··· Given information

-- ==== Sys2Proof/Machine/Matrix.lean ====
section
/-! DEFINITION. The matrix micro-ops MTL, MMA and MDR on one cluster (R98 to R114).  Each gives the
cluster after issue and the pattern faults it raises. -/

namespace Sys2Proof.Machine

open Sys2Proof

/-- The weight format of a WFMT code (R99). -/
def wfmtOf (c : Nat) : ElemFmt :=
  match c with
  | 0 => .e2m1 | 1 => .e2m3 | 2 => .e3m2 | 3 => .e4m3 | 4 => .e5m2 | 5 => .mxint8 | _ => .t5

/-- The activation format of an AFMT code (R102). -/
def afmtOf (c : Nat) : ElemFmt :=
  match c with
  | 0 => .e4m3 | 1 => .e5m2 | _ => .mxint8

/-- Cycles between activation rows (R95). -/
def rowRate (wf : ElemFmt) : Nat :=
  match wf with
  | .e2m1 => 1 | .t5 => 1 | _ => 2

/-- Element bytes of a tile (R86, R87). -/
def tileBytes (wf : ElemFmt) (ncol kblk : Nat) : Nat :=
  match wf with
  | .t5 => t5Bytes (ncol * kblk * 32)
  | _ => ncol * kblk * 4 * elemW wf

/-- Scale bytes of a tile outside its element array. -/
def tileScaleBytes (wf : ElemFmt) (ncol kblk : Nat) : Nat :=
  match wf with
  | .t5 => 0
  | _ => ncol * kblk

/-- OVR with the budgeted cycles outstanding, when an occupancy passes the end of the budget without a
tick hold (R113). -/
def ovrCheck (x : Ctx) (fin : Nat) : List Pf :=
  if x.hold || decide (fin ≤ x.limit) then []
  else [{ code := 0x02, detail := BitVec.ofNat 16 (fin - x.limit) }]

/-- Whether work of cycle `t` is still done: work past the end of the budget is cut off (R176). -/
def inBudget (x : Ctx) (t : Nat) : Bool := x.hold || decide (t < x.limit)

/-- One group of 512 bytes of a tile's array: cycle, byte offset, byte count. -/
def tileGroups (start total : Nat) : List (Nat × Nat × Nat) :=
  (List.range (ceilDiv total 512)).map fun j => (start + j, j * 512, min 512 (total - j * 512))

/-- MTL (R99, R100): replace the content of a tile buffer.  Of the weight-port cycles of R100 the first four access no memory, the next
read the element array and the last the scale array (DEDUCED, log entry 127). -/
def opMtl (x : Ctx) (f : MtlF) (c : Cluster) : Cluster × List Pf :=
  let k := cluCore c x.sc
  let wf := wfmtOf f.wfmt.toNat
  let ncol := f.ncolm1.toNat + 1
  let kblk := f.kblk.toNat
  let ea := ixAdd f.eaddr.toNat (coreIdx k 15)
  let sa := ixAdd f.saddr.toNat (coreIdx k 15)
  let eb := tileBytes wf ncol kblk
  let sb := tileScaleBytes wf ncol kblk
  if !bytesOk k false (ea * 64) eb then (c, [pfAdr 0 ea])
  else if !bytesOk k false (sa * 64) sb then (c, [pfAdr 0 sa])
  else
    let m := c.mx
    let b := if f.buf then m.buf1 else m.buf0
    let start := max x.now (max m.wFree b.used)
    let ge := tileGroups (start + 4) eb
    let gs := tileGroups (start + 4 + ceilDiv eb 512) sb
    let fin := start + 4 + ceilDiv eb 512 + ceilDiv sb 512
    let acc := (ge.flatMap fun g => (granulesOf (ea * 64 + g.2.1) g.2.2).map fun n => (g.1, n)) ++
      gs.flatMap fun g => (granulesOf (sa * 64 + g.2.1) g.2.2).map fun n => (g.1, n)
    match claimAll 8 acc c.claims with
    | .inr pf => (c, [pf])
    | .inl cl =>
      let done := x.hold || decide (fin ≤ x.limit)
      let b' : TileBuf := { b with
        ncol := if done then ncol else 0, kblk := kblk, wfmt := wf, ready := fin }
      let m' := { m with
        wFree := fin
        waitCount := m.waitCount + BitVec.ofNat 32 (start - x.now)
        buf0 := if f.buf then m.buf0 else b'
        buf1 := if f.buf then b' else m.buf1 }
      let rd := fun (scales : Bool) (total base : Nat) (g : Nat × Nat × Nat) =>
        ({ cycle := g.1, reads := true,
           eff := .mtlRead f.buf scales g.2.1 total (base + g.2.1) g.2.2 } : Pend)
      let ps := (ge.filter fun g => inBudget x g.1).map (rd false eb (ea * 64)) ++
        (gs.filter fun g => inBudget x g.1).map (rd true sb (sa * 64))
      (cluPend { c with mx := m', claims := cl } ps, ovrCheck x fin)

/-- The units of 256 accumulator entries that a row of a geometry covers. -/
def rowUnits (ternary : Bool) (r : Nat) : List Nat := if ternary then [2 * r, 2 * r + 1] else [r]

/-- The cycles at which rows are taken: each at least `step` after the one before, and not before the
cycle its entries allow (R111, R112). -/
def rowTimes (step : Nat) (allow : Nat → Nat) : Nat → List Nat → List Nat
  | _, [] => []
  | t, r :: rs =>
    let u := max t (allow r)
    u :: rowTimes step allow (u + step) rs

/-- MMA (R102 to R106): stream activation rows through a tile.  The first live row carries the weight-side events, which are raised once
(R106).  On a buffer with no loaded column, which has no weight format, the rate is that of the format the buffer held last (E2M1 when none) and
the geometry in force stays (DESIGN CHOICE, log entry 126). -/
def opMma (x : Ctx) (f : MmaF) (c : Cluster) : Cluster × List Pf :=
  let k := cluCore c x.sc
  let m := c.mx
  let b := if f.buf then m.buf1 else m.buf0
  let tern := if b.ncol = 0 then m.ternary else b.wfmt == .t5
  let p := rowRate b.wfmt
  let rows := f.rowsm1.toNat + 1
  let r0 := f.arow0.toNat
  let aa := ixAdd f.aaddr.toNat (coreIdx k 15)
  let sa := ixAdd f.asaddr.toNat (coreIdx k 15)
  if geomRows tern < r0 + rows then (c, [pfAdr 4 (r0 + rows - 1)])
  else if !bytesOk k false (aa * 64) (256 * rows) then (c, [pfAdr 0 aa])
  else if !bytesOk k false (sa * 64) (8 * rows) then (c, [pfAdr 0 sa])
  else
    let mask := coreMask k f.masksel.toNat
    let start := max x.now (max m.aFree b.ready)
    let rs := (List.range rows).map (· + r0)
    let allow := fun r => ((rowUnits tern r).map fun u => tabGet 0 m.rowRead u - 19).foldl max 0
    let ts := rowTimes p allow start rs
    let fin := ts.foldl max start + p
    let rt := (List.range rows).zip ts
    let acc := rt.flatMap fun q =>
      (List.range 4).map (fun j => (q.2, aa + 4 * q.1 + j)) ++ [(q.2, sa + q.1 / 8)]
    match claimAll 9 acc c.claims with
    | .inr pf => (c, [pf])
    | .inl cl =>
      let b' := { b with used := max b.used (fin - p + 1) }
      let rr := rt.foldl (fun t q => (rowUnits tern (r0 + q.1)).foldl
        (fun t u => tabPut 0 t u (q.2 + 20)) t) m.rowReady
      let m' := { m with
        aFree := fin
        ternary := tern
        rowReady := rr
        waitCount := m.waitCount + BitVec.ofNat 32 (fin - (x.now + p * rows))
        busyCount := m.busyCount + BitVec.ofNat 32 (p * rows)
        buf0 := if f.buf then m.buf0 else b'
        buf1 := if f.buf then b' else m.buf1 }
      let ps := if b.ncol = 0 then []
        else (rt.filter fun q => mask.getLsbD q.1 && inBudget x q.2).zipIdx.map fun (q, j) =>
          ({ cycle := q.2, reads := true,
             eff := .mmaRow f.buf (j == 0) (r0 + q.1) (aa * 64 + 256 * q.1) (sa * 64 + 8 * q.1)
               (afmtOf f.afmt.toNat) f.zero b.ncol b.kblk b.wfmt } : Pend)
      (cluPend { c with mx := m', claims := cl } ps, ovrCheck x fin)

/-- Drain cycles per row (R109). -/
def drainQ (mode : Nat) (ternary : Bool) : Nat :=
  (if mode = 2 then 3 else 1) * (if ternary then 2 else 1)

/-- MDR (R107 to R109): drain accumulator rows of the geometry in force.  A masked row takes its cycles and holds the vector lanes in
them, and claims no bank; the range that is checked runs from the first row to the end of the last, rows that are masked and the gaps of the
stride among it (DESIGN CHOICE, log entry 128). -/
def opMdr (x : Ctx) (f : MdrF) (c : Cluster) : Cluster × List Pf :=
  let k := cluCore c x.sc
  let m := c.mx
  let tern := m.ternary
  let mode := f.dmode.toNat
  let cols := geomCols tern
  let q := drainQ mode tern
  let rows := f.rowsm1.toNat + 1
  let r0 := f.drow0.toNat
  let da := ixAdd f.daddr.toNat (coreIdx k 15)
  let stride := f.dstride.toNat
  let rowBytes := cols * (if mode = 2 then 12 else 4)
  if geomRows tern < r0 + rows then (c, [pfAdr 4 (r0 + rows - 1)])
  else if !bytesOk k true (da * 64) ((rows - 1) * stride * 64 + rowBytes) then (c, [pfAdr 0 da])
  else
    let mask := coreMask k f.masksel.toNat
    let start := max x.now m.dFree
    let rs := (List.range rows).map (· + r0)
    let allow := fun r => ((rowUnits tern r).map fun u => tabGet 0 m.rowReady u).foldl max 0
    let ts := rowTimes q allow (start + 4) rs
    let fin := ts.foldl max (start + 4) + q
    let rt := (List.range rows).zip ts
    let live := rt.filter fun y => mask.getLsbD y.1 && inBudget x y.2
    let acc := live.flatMap fun y =>
      (List.range q).flatMap fun j =>
        (List.range 16).map fun g => (y.2 + 8 - q + j, da + y.1 * stride + 16 * j + g)
    match claimAll 10 acc c.claims with
    | .inr pf => (c, [pf])
    | .inl cl =>
      let rr := rt.foldl (fun t y => (rowUnits tern (r0 + y.1)).foldl
        (fun t u => tabPut 0 t u y.2) t) m.rowRead
      let m' := { m with
        dFree := fin
        rowRead := rr
        waitCount := m.waitCount + BitVec.ofNat 32 (fin - (x.now + 4 + q * rows)) }
      let lanes := if mode = 2 then []
        else rt.flatMap fun y => (List.range q).map (· + y.2)
      let ps := live.map fun y =>
        ({ cycle := y.2, reads := true,
           eff := .mdrRow (r0 + y.1) cols mode f.clr ((da + y.1 * stride) * 64) } : Pend)
      (cluPend { c with mx := m', claims := cl, drain := c.drain ++ lanes } ps, ovrCheck x fin)

end Sys2Proof.Machine
end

······

In the data above, start at the line that has "if !bytesOk k false (ea", stop after the line that has "let fin := start", and print every line in between exactly as it stands.

  if !bytesOk k false (ea * 64) eb then (c, [pfAdr 0 ea])
  else if !bytesOk k false (sa * 64) sb then (c, [pfAdr 0 sa])
  else
    let m := c.mx
    let b := if f.buf then m.buf1 else m.buf0
    let start := max x.now (max m.wFree b.used)
    let ge := tileGroups (start + 4) eb
    let gs := tileGroups (start + 4 + ceilDiv eb 512) sb
    let fin := start + 4 + ceilDiv eb 512 + ceilDiv sb 512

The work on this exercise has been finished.